**PROBLEM:** Write out exactly the lines of the entries below from the one holding "a request at" to the one holding "each after it", inclusive, and leave out all other lines.
**** GIVEN INFORMATION
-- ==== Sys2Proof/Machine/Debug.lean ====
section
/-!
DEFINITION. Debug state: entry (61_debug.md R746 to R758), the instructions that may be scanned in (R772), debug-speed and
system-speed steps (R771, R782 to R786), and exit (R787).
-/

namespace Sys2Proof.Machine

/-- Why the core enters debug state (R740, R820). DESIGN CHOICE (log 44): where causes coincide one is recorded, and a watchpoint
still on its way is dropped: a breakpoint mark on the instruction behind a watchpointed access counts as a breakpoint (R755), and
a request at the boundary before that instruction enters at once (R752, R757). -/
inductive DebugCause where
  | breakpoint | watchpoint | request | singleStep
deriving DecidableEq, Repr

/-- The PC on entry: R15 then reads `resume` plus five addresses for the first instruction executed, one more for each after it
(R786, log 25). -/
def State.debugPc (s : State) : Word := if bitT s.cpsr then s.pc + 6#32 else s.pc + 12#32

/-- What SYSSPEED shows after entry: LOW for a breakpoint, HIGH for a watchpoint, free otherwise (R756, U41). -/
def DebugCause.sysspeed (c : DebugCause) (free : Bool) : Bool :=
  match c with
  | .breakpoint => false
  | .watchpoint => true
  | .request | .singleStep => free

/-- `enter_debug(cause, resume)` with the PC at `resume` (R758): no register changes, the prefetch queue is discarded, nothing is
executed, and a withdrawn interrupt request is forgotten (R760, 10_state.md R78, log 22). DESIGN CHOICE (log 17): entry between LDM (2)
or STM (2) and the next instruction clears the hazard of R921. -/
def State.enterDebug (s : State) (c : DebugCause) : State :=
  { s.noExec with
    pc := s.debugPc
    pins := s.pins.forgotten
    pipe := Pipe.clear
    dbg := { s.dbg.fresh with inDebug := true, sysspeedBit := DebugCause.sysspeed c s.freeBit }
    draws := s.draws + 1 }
********
**WRITTEN RESPONSE:**
a request at the boundary before that instruction enters at once (R752, R757). -/
inductive DebugCause where
  | breakpoint | watchpoint | request | singleStep
deriving DecidableEq, Repr

/-- The PC on entry: R15 then reads `resume` plus five addresses for the first instruction executed, one more for each after it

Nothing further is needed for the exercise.